§ **Work task**
Your answer must consist solely of the lines from the start of the entries below through the line with "m) i_ = heathAt s i_ := (rfl)", unchanged.

Data entries
@[simp] theorem coreAt_of_setHeath (s : State) (h : Nat) (x : Heath) (i_ : Nat) : coreAt (setHeath s h x) i_ = coreAt s i_ := (rfl)
@[simp] theorem coreAt_of_setLink (s : State) (n : Nat) (l : Link) (i_ : Nat) : coreAt (setLink s n l) i_ = coreAt s i_ := (rfl)
@[simp] theorem coreAt_of_setFn (s : State) (f : Nat) (x : Fn) (i_ : Nat) : coreAt (setFn s f x) i_ = coreAt s i_ := (rfl)
@[simp] theorem coreAt_of_setChan (s : State) (c : Nat) (x : Chan) (i_ : Nat) : coreAt (setChan s c x) i_ = coreAt s i_ := (rfl)
@[simp] theorem coreAt_of_setSpare (s : State) (d : Nat) (x : Spare) (i_ : Nat) : coreAt (setSpare s d x) i_ = coreAt s i_ := (rfl)
@[simp] theorem coreAt_of_setDdr (s : State) (m : Mem) (i_ : Nat) : coreAt (setDdr s m) i_ = coreAt s i_ := (rfl)
@[simp] theorem coreAt_of_setReq (s : State) (i : Nat) (r : Req) (i_ : Nat) : coreAt (setReq s i r) i_ = coreAt s i_ := (rfl)
@[simp] theorem coreAt_of_setTenant (s : State) (i : Nat) (t : Tenant) (i_ : Nat) : coreAt (setTenant s i t) i_ = coreAt s i_ := (rfl)
@[simp] theorem coreAt_of_setSlot (s : State) (i : Nat) (x : Slot) (i_ : Nat) : coreAt (setSlot s i x) i_ = coreAt s i_ := (rfl)
@[simp] theorem coreAt_of_setAdapter (s : State) (i : Nat) (x : Adapter) (i_ : Nat) : coreAt (setAdapter s i x) i_ = coreAt s i_ := (rfl)
@[simp] theorem coreAt_of_hostWrite (s : State) (a : Nat) (bs : List Byte) (i_ : Nat) : coreAt (hostWrite s a bs) i_ = coreAt s i_ := (rfl)
@[simp] theorem coreAt_of_bumpMeas (s : State) (i_ : Nat) : coreAt (bumpMeas s) i_ = coreAt s i_ := (rfl)
@[simp] theorem heathAt_of_setCore (s : State) (v : Nat) (c : Core) (i_ : Nat) : heathAt (setCore s v c) i_ = heathAt s i_ := (rfl)
@[simp] theorem heathAt_of_setLink (s : State) (n : Nat) (l : Link) (i_ : Nat) : heathAt (setLink s n l) i_ = heathAt s i_ := (rfl)
@[simp] theorem heathAt_of_setFn (s : State) (f : Nat) (x : Fn) (i_ : Nat) : heathAt (setFn s f x) i_ = heathAt s i_ := (rfl)
@[simp] theorem heathAt_of_setChan (s : State) (c : Nat) (x : Chan) (i_ : Nat) : heathAt (setChan s c x) i_ = heathAt s i_ := (rfl)
@[simp] theorem heathAt_of_setSpare (s : State) (d : Nat) (x : Spare) (i_ : Nat) : heathAt (setSpare s d x) i_ = heathAt s i_ := (rfl)
@[simp] theorem heathAt_of_setDdr (s : State) (m : Mem) (i_ : Nat) : heathAt (setDdr s m) i_ = heathAt s i_ := (rfl)
@[simp] theorem heathAt_of_setReq (s : State) (i : Nat) (r : Req) (i_ : Nat) : heathAt (setReq s i r) i_ = heathAt s i_ := (rfl)
@[simp] theorem heathAt_of_setTenant (s : State) (i : Nat) (t : Tenant) (i_ : Nat) : heathAt (setTenant s i t) i_ = heathAt s i_ := (rfl)
@[simp] theorem heathAt_of_setSlot (s : State) (i : Nat) (x : Slot) (i_ : Nat) : heathAt (setSlot s i x) i_ = heathAt s i_ := (rfl)
@[simp] theorem heathAt_of_setAdapter (s : State) (i : Nat) (x : Adapter) (i_ : Nat) : heathAt (setAdapter s i x) i_ = heathAt s i_ := (rfl)
@[simp] theorem heathAt_of_hostWrite (s : State) (a : Nat) (bs : List Byte) (i_ : Nat) : heathAt (hostWrite s a bs) i_ = heathAt s i_ := (rfl)
@[simp] theorem heathAt_of_bumpMeas (s : State) (i_ : Nat) : heathAt (bumpMeas s) i_ = heathAt s i_ := (rfl)
@[simp] theorem linkAt_of_setCore (s : State) (v : Nat) (c : Core) (i_ : Nat) : linkAt (setCore s v c) i_ = linkAt s i_ := (rfl)
@[simp] theorem linkAt_of_setHeath (s : State) (h : Nat) (x : Heath) (i_ : Nat) : linkAt (setHeath s h x) i_ = linkAt s i_ := (rfl)
@[simp] theorem linkAt_of_setFn (s : State) (f : Nat) (x : Fn) (i_ : Nat) : linkAt (setFn s f x) i_ = linkAt s i_ := (rfl)
@[simp] theorem linkAt_of_setChan (s : State) (c : Nat) (x : Chan) (i_ : Nat) : linkAt (setChan s c x) i_ = linkAt s i_ := (rfl)
@[simp] theorem linkAt_of_setSpare (s : State) (d : Nat) (x : Spare) (i_ : Nat) : linkAt (setSpare s d x) i_ = linkAt s i_ := (rfl)
@[simp] theorem linkAt_of_setDdr (s : State) (m : Mem) (i_ : Nat) : linkAt (setDdr s m) i_ = linkAt s i_ := (rfl)
@[simp] theorem linkAt_of_setReq (s : State) (i : Nat) (r : Req) (i_ : Nat) : linkAt (setReq s i r) i_ = linkAt s i_ := (rfl)
@[simp] theorem linkAt_of_setTenant (s : State) (i : Nat) (t : Tenant) (i_ : Nat) : linkAt (setTenant s i t) i_ = linkAt s i_ := (rfl)
@[simp] theorem linkAt_of_setSlot (s : State) (i : Nat) (x : Slot) (i_ : Nat) : linkAt (setSlot s i x) i_ = linkAt s i_ := (rfl)
@[simp] theorem linkAt_of_setAdapter (s : State) (i : Nat) (x : Adapter) (i_ : Nat) : linkAt (setAdapter s i x) i_ = linkAt s i_ := (rfl)
@[simp] theorem linkAt_of_hostWrite (s : State) (a : Nat) (bs : List Byte) (i_ : Nat) : linkAt (hostWrite s a bs) i_ = linkAt s i_ := (rfl)
@[simp] theorem linkAt_of_bumpMeas (s : State) (i_ : Nat) : linkAt (bumpMeas s) i_ = linkAt s i_ := (rfl)
@[simp] theorem fnAt_of_setCore (s : State) (v : Nat) (c : Core) (i_ : Nat) : fnAt (setCore s v c) i_ = fnAt s i_ := (rfl)
@[simp] theorem fnAt_of_setHeath (s : State) (h : Nat) (x : Heath) (i_ : Nat) : fnAt (setHeath s h x) i_ = fnAt s i_ := (rfl)
@[simp] theorem fnAt_of_setLink (s : State) (n : Nat) (l : Link) (i_ : Nat) : fnAt (setLink s n l) i_ = fnAt s i_ := (rfl)
@[simp] theorem fnAt_of_setChan (s : State) (c : Nat) (x : Chan) (i_ : Nat) : fnAt (setChan s c x) i_ = fnAt s i_ := (rfl)
@[simp] theorem fnAt_of_setSpare (s : State) (d : Nat) (x : Spare) (i_ : Nat) : fnAt (setSpare s d x) i_ = fnAt s i_ := (rfl)
@[simp] theorem fnAt_of_setDdr (s : State) (m : Mem) (i_ : Nat) : fnAt (setDdr s m) i_ = fnAt s i_ := (rfl)
@[simp] theorem fnAt_of_setReq (s : State) (i : Nat) (r : Req) (i_ : Nat) : fnAt (setReq s i r) i_ = fnAt s i_ := (rfl)
@[simp] theorem fnAt_of_setTenant (s : State) (i : Nat) (t : Tenant) (i_ : Nat) : fnAt (setTenant s i t) i_ = fnAt s i_ := (rfl)
@[simp] theorem fnAt_of_setSlot (s : State) (i : Nat) (x : Slot) (i_ : Nat) : fnAt (setSlot s i x) i_ = fnAt s i_ := (rfl)
@[simp] theorem fnAt_of_setAdapter (s : State) (i : Nat) (x : Adapter) (i_ : Nat) : fnAt (setAdapter s i x) i_ = fnAt s i_ := (rfl)
@[simp] theorem fnAt_of_hostWrite (s : State) (a : Nat) (bs : List Byte) (i_ : Nat) : fnAt (hostWrite s a bs) i_ = fnAt s i_ := (rfl)
@[simp] theorem fnAt_of_bumpMeas (s : State) (i_ : Nat) : fnAt (bumpMeas s) i_ = fnAt s i_ := (rfl)
@[simp] theorem chanAt_of_setCore (s : State) (v : Nat) (c : Core) (i_ : Nat) : chanAt (setCore s v c) i_ = chanAt s i_ := (rfl)
@[simp] theorem chanAt_of_setHeath (s : State) (h : Nat) (x : Heath) (i_ : Nat) : chanAt (setHeath s h x) i_ = chanAt s i_ := (rfl)
@[simp] theorem chanAt_of_setLink (s : State) (n : Nat) (l : Link) (i_ : Nat) : chanAt (setLink s n l) i_ = chanAt s i_ := (rfl)
@[simp] theorem chanAt_of_setFn (s : State) (f : Nat) (x : Fn) (i_ : Nat) : chanAt (setFn s f x) i_ = chanAt s i_ := (rfl)
@[simp] theorem chanAt_of_setSpare (s : State) (d : Nat) (x : Spare) (i_ : Nat) : chanAt (setSpare s d x) i_ = chanAt s i_ := (rfl)
@[simp] theorem chanAt_of_setDdr (s : State) (m : Mem) (i_ : Nat) : chanAt (setDdr s m) i_ = chanAt s i_ := (rfl)
@[simp] theorem chanAt_of_setReq (s : State) (i : Nat) (r : Req) (i_ : Nat) : chanAt (setReq s i r) i_ = chanAt s i_ := (rfl)
@[simp] theorem chanAt_of_setTenant (s : State) (i : Nat) (t : Tenant) (i_ : Nat) : chanAt (setTenant s i t) i_ = chanAt s i_ := (rfl)
@[simp] theorem chanAt_of_setSlot (s : State) (i : Nat) (x : Slot) (i_ : Nat) : chanAt (setSlot s i x) i_ = chanAt s i_ := (rfl)
@[simp] theorem chanAt_of_setAdapter (s : State) (i : Nat) (x : Adapter) (i_ : Nat) : chanAt (setAdapter s i x) i_ = chanAt s i_ := (rfl)
@[simp] theorem chanAt_of_hostWrite (s : State) (a : Nat) (bs : List Byte) (i_ : Nat) : chanAt (hostWrite s a bs) i_ = chanAt s i_ := (rfl)
@[simp] theorem chanAt_of_bumpMeas (s : State) (i_ : Nat) : chanAt (bumpMeas s) i_ = chanAt s i_ := (rfl)
@[simp] theorem spareAt_of_setCore (s : State) (v : Nat) (c : Core) (i_ : Nat) : spareAt (setCore s v c) i_ = spareAt s i_ := (rfl)
@[simp] theorem spareAt_of_setHeath (s : State) (h : Nat) (x : Heath) (i_ : Nat) : spareAt (setHeath s h x) i_ = spareAt s i_ := (rfl)
@[simp] theorem spareAt_of_setLink (s : State) (n : Nat) (l : Link) (i_ : Nat) : spareAt (setLink s n l) i_ = spareAt s i_ := (rfl)
@[simp] theorem spareAt_of_setFn (s : State) (f : Nat) (x : Fn) (i_ : Nat) : spareAt (setFn s f x) i_ = spareAt s i_ := (rfl)
@[simp] theorem spareAt_of_setChan (s : State) (c : Nat) (x : Chan) (i_ : Nat) : spareAt (setChan s c x) i_ = spareAt s i_ := (rfl)
@[simp] theorem spareAt_of_setDdr (s : State) (m : Mem) (i_ : Nat) : spareAt (setDdr s m) i_ = spareAt s i_ := (rfl)
@[simp] theorem spareAt_of_setReq (s : State) (i : Nat) (r : Req) (i_ : Nat) : spareAt (setReq s i r) i_ = spareAt s i_ := (rfl)
@[simp] theorem spareAt_of_setTenant (s : State) (i : Nat) (t : Tenant) (i_ : Nat) : spareAt (setTenant s i t) i_ = spareAt s i_ := (rfl)
@[simp] theorem spareAt_of_setSlot (s : State) (i : Nat) (x : Slot) (i_ : Nat) : spareAt (setSlot s i x) i_ = spareAt s i_ := (rfl)
@[simp] theorem spareAt_of_setAdapter (s : State) (i : Nat) (x : Adapter) (i_ : Nat) : spareAt (setAdapter s i x) i_ = spareAt s i_ := (rfl)
@[simp] theorem spareAt_of_hostWrite (s : State) (a : Nat) (bs : List Byte) (i_ : Nat) : spareAt (hostWrite s a bs) i_ = spareAt s i_ := (rfl)
@[simp] theorem spareAt_of_bumpMeas (s : State) (i_ : Nat) : spareAt (bumpMeas s) i_ = spareAt s i_ := (rfl)
@[simp] theorem reqAt_of_setCore (s : State) (v : Nat) (c : Core) (i_ : Nat) : reqAt (setCore s v c) i_ = reqAt s i_ := (rfl)
@[simp] theorem reqAt_of_setHeath (s : State) (h : Nat) (x : Heath) (i_ : Nat) : reqAt (setHeath s h x) i_ = reqAt s i_ := (rfl)
@[simp] theorem reqAt_of_setLink (s : State) (n : Nat) (l : Link) (i_ : Nat) : reqAt (setLink s n l) i_ = reqAt s i_ := (rfl)
@[simp] theorem reqAt_of_setFn (s : State) (f : Nat) (x : Fn) (i_ : Nat) : reqAt (setFn s f x) i_ = reqAt s i_ := (rfl)
@[simp] theorem reqAt_of_setChan (s : State) (c : Nat) (x : Chan) (i_ : Nat) : reqAt (setChan s c x) i_ = reqAt s i_ := (rfl)
@[simp] theorem reqAt_of_setSpare (s : State) (d : Nat) (x : Spare) (i_ : Nat) : reqAt (setSpare s d x) i_ = reqAt s i_ := (rfl)
@[simp] theorem reqAt_of_setDdr (s : State) (m : Mem) (i_ : Nat) : reqAt (setDdr s m) i_ = reqAt s i_ := (rfl)
@[simp] theorem reqAt_of_setTenant (s : State) (i : Nat) (t : Tenant) (i_ : Nat) : reqAt (setTenant s i t) i_ = reqAt s i_ := (rfl)
@[simp] theorem reqAt_of_setSlot (s : State) (i : Nat) (x : Slot) (i_ : Nat) : reqAt (setSlot s i x) i_ = reqAt s i_ := (rfl)
@[simp] theorem reqAt_of_setAdapter (s : State) (i : Nat) (x : Adapter) (i_ : Nat) : reqAt (setAdapter s i x) i_ = reqAt s i_ := (rfl)
@[simp] theorem reqAt_of_hostWrite (s : State) (a : Nat) (bs : List Byte) (i_ : Nat) : reqAt (hostWrite s a bs) i_ = reqAt s i_ := (rfl)
@[simp] theorem reqAt_of_bumpMeas (s : State) (i_ : Nat) : reqAt (bumpMeas s) i_ = reqAt s i_ := (rfl)
@[simp] theorem tenantAt_of_setCore (s : State) (v : Nat) (c : Core) (i_ : Nat) : tenantAt (setCore s v c) i_ = tenantAt s i_ := (rfl)
@[simp] theorem tenantAt_of_setHeath (s : State) (h : Nat) (x : Heath) (i_ : Nat) : tenantAt (setHeath s h x) i_ = tenantAt s i_ := (rfl)
@[simp] theorem tenantAt_of_setLink (s : State) (n : Nat) (l : Link) (i_ : Nat) : tenantAt (setLink s n l) i_ = tenantAt s i_ := (rfl)
@[simp] theorem tenantAt_of_setFn (s : State) (f : Nat) (x : Fn) (i_ : Nat) : tenantAt (setFn s f x) i_ = tenantAt s i_ := (rfl)
@[simp] theorem tenantAt_of_setChan (s : State) (c : Nat) (x : Chan) (i_ : Nat) : tenantAt (setChan s c x) i_ = tenantAt s i_ := (rfl)
@[simp] theorem tenantAt_of_setSpare (s : State) (d : Nat) (x : Spare) (i_ : Nat) : tenantAt (setSpare s d x) i_ = tenantAt s i_ := (rfl)
@[simp] theorem tenantAt_of_setDdr (s : State) (m : Mem) (i_ : Nat) : tenantAt (setDdr s m) i_ = tenantAt s i_ := (rfl)
@[simp] theorem tenantAt_of_setReq (s : State) (i : Nat) (r : Req) (i_ : Nat) : tenantAt (setReq s i r) i_ = tenantAt s i_ := (rfl)
@[simp] theorem tenantAt_of_setSlot (s : State) (i : Nat) (x : Slot) (i_ : Nat) : tenantAt (setSlot s i x) i_ = tenantAt s i_ := (rfl)
@[simp] theorem tenantAt_of_setAdapter (s : State) (i : Nat) (x : Adapter) (i_ : Nat) : tenantAt (setAdapter s i x) i_ = tenantAt s i_ := (rfl)
@[simp] theorem tenantAt_of_hostWrite (s : State) (a : Nat) (bs : List Byte) (i_ : Nat) : tenantAt (hostWrite s a bs) i_ = tenantAt s i_ := (rfl)
@[simp] theorem tenantAt_of_bumpMeas (s : State) (i_ : Nat) : tenantAt (bumpMeas s) i_ = tenantAt s i_ := (rfl)
@[simp] theorem slotAt_of_setCore (s : State) (v : Nat) (c : Core) (i_ : Nat) : slotAt (setCore s v c) i_ = slotAt s i_ := (rfl)
@[simp] theorem slotAt_of_setHeath (s : State) (h : Nat) (x : Heath) (i_ : Nat) : slotAt (setHeath s h x) i_ = slotAt s i_ := (rfl)
@[simp] theorem slotAt_of_setLink (s : State) (n : Nat) (l : Link) (i_ : Nat) : slotAt (setLink s n l) i_ = slotAt s i_ := (rfl)
@[simp] theorem slotAt_of_setFn (s : State) (f : Nat) (x : Fn) (i_ : Nat) : slotAt (setFn s f x) i_ = slotAt s i_ := (rfl)
@[simp] theorem slotAt_of_setChan (s : State) (c : Nat) (x : Chan) (i_ : Nat) : slotAt (setChan s c x) i_ = slotAt s i_ := (rfl)
@[simp] theorem slotAt_of_setSpare (s : State) (d : Nat) (x : Spare) (i_ : Nat) : slotAt (setSpare s d x) i_ = slotAt s i_ := (rfl)
@[simp] theorem slotAt_of_setDdr (s : State) (m : Mem) (i_ : Nat) : slotAt (setDdr s m) i_ = slotAt s i_ := (rfl)
@[simp] theorem slotAt_of_setReq (s : State) (i : Nat) (r : Req) (i_ : Nat) : slotAt (setReq s i r) i_ = slotAt s i_ := (rfl)
@[simp] theorem slotAt_of_setTenant (s : State) (i : Nat) (t : Tenant) (i_ : Nat) : slotAt (setTenant s i t) i_ = slotAt s i_ := (rfl)
@[simp] theorem slotAt_of_setAdapter (s : State) (i : Nat) (x : Adapter) (i_ : Nat) : slotAt (setAdapter s i x) i_ = slotAt s i_ := (rfl)
@[simp] theorem slotAt_of_hostWrite (s : State) (a : Nat) (bs : List Byte) (i_ : Nat) : slotAt (hostWrite s a bs) i_ = slotAt s i_ := (rfl)
@[simp] theorem slotAt_of_bumpMeas (s : State) (i_ : Nat) : slotAt (bumpMeas s) i_ = slotAt s i_ := (rfl)
@[simp] theorem adapterAt_of_setCore (s : State) (v : Nat) (c : Core) (i_ : Nat) : adapterAt (setCore s v c) i_ = adapterAt s i_ := (rfl)
@[simp] theorem adapterAt_of_setHeath (s : State) (h : Nat) (x : Heath) (i_ : Nat) : adapterAt (setHeath s h x) i_ = adapterAt s i_ := (rfl)
@[simp] theorem adapterAt_of_setLink (s : State) (n : Nat) (l : Link) (i_ : Nat) : adapterAt (setLink s n l) i_ = adapterAt s i_ := (rfl)
@[simp] theorem adapterAt_of_setFn (s : State) (f : Nat) (x : Fn) (i_ : Nat) : adapterAt (setFn s f x) i_ = adapterAt s i_ := (rfl)
@[simp] theorem adapterAt_of_setChan (s : State) (c : Nat) (x : Chan) (i_ : Nat) : adapterAt (setChan s c x) i_ = adapterAt s i_ := (rfl)
@[simp] theorem adapterAt_of_setSpare (s : State) (d : Nat) (x : Spare) (i_ : Nat) : adapterAt (setSpare s d x) i_ = adapterAt s i_ := (rfl)
@[simp] theorem adapterAt_of_setDdr (s : State) (m : Mem) (i_ : Nat) : adapterAt (setDdr s m) i_ = adapterAt s i_ := (rfl)
@[simp] theorem adapterAt_of_setReq (s : State) (i : Nat) (r : Req) (i_ : Nat) : adapterAt (setReq s i r) i_ = adapterAt s i_ := (rfl)
@[simp] theorem adapterAt_of_setTenant (s : State) (i : Nat) (t : Tenant) (i_ : Nat) : adapterAt (setTenant s i t) i_ = adapterAt s i_ := (rfl)
@[simp] theorem adapterAt_of_setSlot (s : State) (i : Nat) (x : Slot) (i_ : Nat) : adapterAt (setSlot s i x) i_ = adapterAt s i_ := (rfl)
@[simp] theorem adapterAt_of_hostWrite (s : State) (a : Nat) (bs : List Byte) (i_ : Nat) : adapterAt (hostWrite s a bs) i_ = adapterAt s i_ := (rfl)
@[simp] theorem adapterAt_of_bumpMeas (s : State) (i_ : Nat) : adapterAt (bumpMeas s) i_ = adapterAt s i_ := (rfl)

§ **Completed task**
@[simp] theorem coreAt_of_setHeath (s : State) (h : Nat) (x : Heath) (i_ : Nat) : coreAt (setHeath s h x) i_ = coreAt s i_ := (rfl)
@[simp] theorem coreAt_of_setLink (s : State) (n : Nat) (l : Link) (i_ : Nat) : coreAt (setLink s n l) i_ = coreAt s i_ := (rfl)
@[simp] theorem coreAt_of_setFn (s : State) (f : Nat) (x : Fn) (i_ : Nat) : coreAt (setFn s f x) i_ = coreAt s i_ := (rfl)
@[simp] theorem coreAt_of_setChan (s : State) (c : Nat) (x : Chan) (i_ : Nat) : coreAt (setChan s c x) i_ = coreAt s i_ := (rfl)
@[simp] theorem coreAt_of_setSpare (s : State) (d : Nat) (x : Spare) (i_ : Nat) : coreAt (setSpare s d x) i_ = coreAt s i_ := (rfl)
@[simp] theorem coreAt_of_setDdr (s : State) (m : Mem) (i_ : Nat) : coreAt (setDdr s m) i_ = coreAt s i_ := (rfl)
@[simp] theorem coreAt_of_setReq (s : State) (i : Nat) (r : Req) (i_ : Nat) : coreAt (setReq s i r) i_ = coreAt s i_ := (rfl)
@[simp] theorem coreAt_of_setTenant (s : State) (i : Nat) (t : Tenant) (i_ : Nat) : coreAt (setTenant s i t) i_ = coreAt s i_ := (rfl)
@[simp] theorem coreAt_of_setSlot (s : State) (i : Nat) (x : Slot) (i_ : Nat) : coreAt (setSlot s i x) i_ = coreAt s i_ := (rfl)
@[simp] theorem coreAt_of_setAdapter (s : State) (i : Nat) (x : Adapter) (i_ : Nat) : coreAt (setAdapter s i x) i_ = coreAt s i_ := (rfl)
@[simp] theorem coreAt_of_hostWrite (s : State) (a : Nat) (bs : List Byte) (i_ : Nat) : coreAt (hostWrite s a bs) i_ = coreAt s i_ := (rfl)
@[simp] theorem coreAt_of_bumpMeas (s : State) (i_ : Nat) : coreAt (bumpMeas s) i_ = coreAt s i_ := (rfl)
@[simp] theorem heathAt_of_setCore (s : State) (v : Nat) (c : Core) (i_ : Nat) : heathAt (setCore s v c) i_ = heathAt s i_ := (rfl)
@[simp] theorem heathAt_of_setLink (s : State) (n : Nat) (l : Link) (i_ : Nat) : heathAt (setLink s n l) i_ = heathAt s i_ := (rfl)
@[simp] theorem heathAt_of_setFn (s : State) (f : Nat) (x : Fn) (i_ : Nat) : heathAt (setFn s f x) i_ = heathAt s i_ := (rfl)
@[simp] theorem heathAt_of_setChan (s : State) (c : Nat) (x : Chan) (i_ : Nat) : heathAt (setChan s c x) i_ = heathAt s i_ := (rfl)
@[simp] theorem heathAt_of_setSpare (s : State) (d : Nat) (x : Spare) (i_ : Nat) : heathAt (setSpare s d x) i_ = heathAt s i_ := (rfl)
@[simp] theorem heathAt_of_setDdr (s : State) (m : Mem) (i_ : Nat) : heathAt (setDdr s m) i_ = heathAt s i_ := (rfl)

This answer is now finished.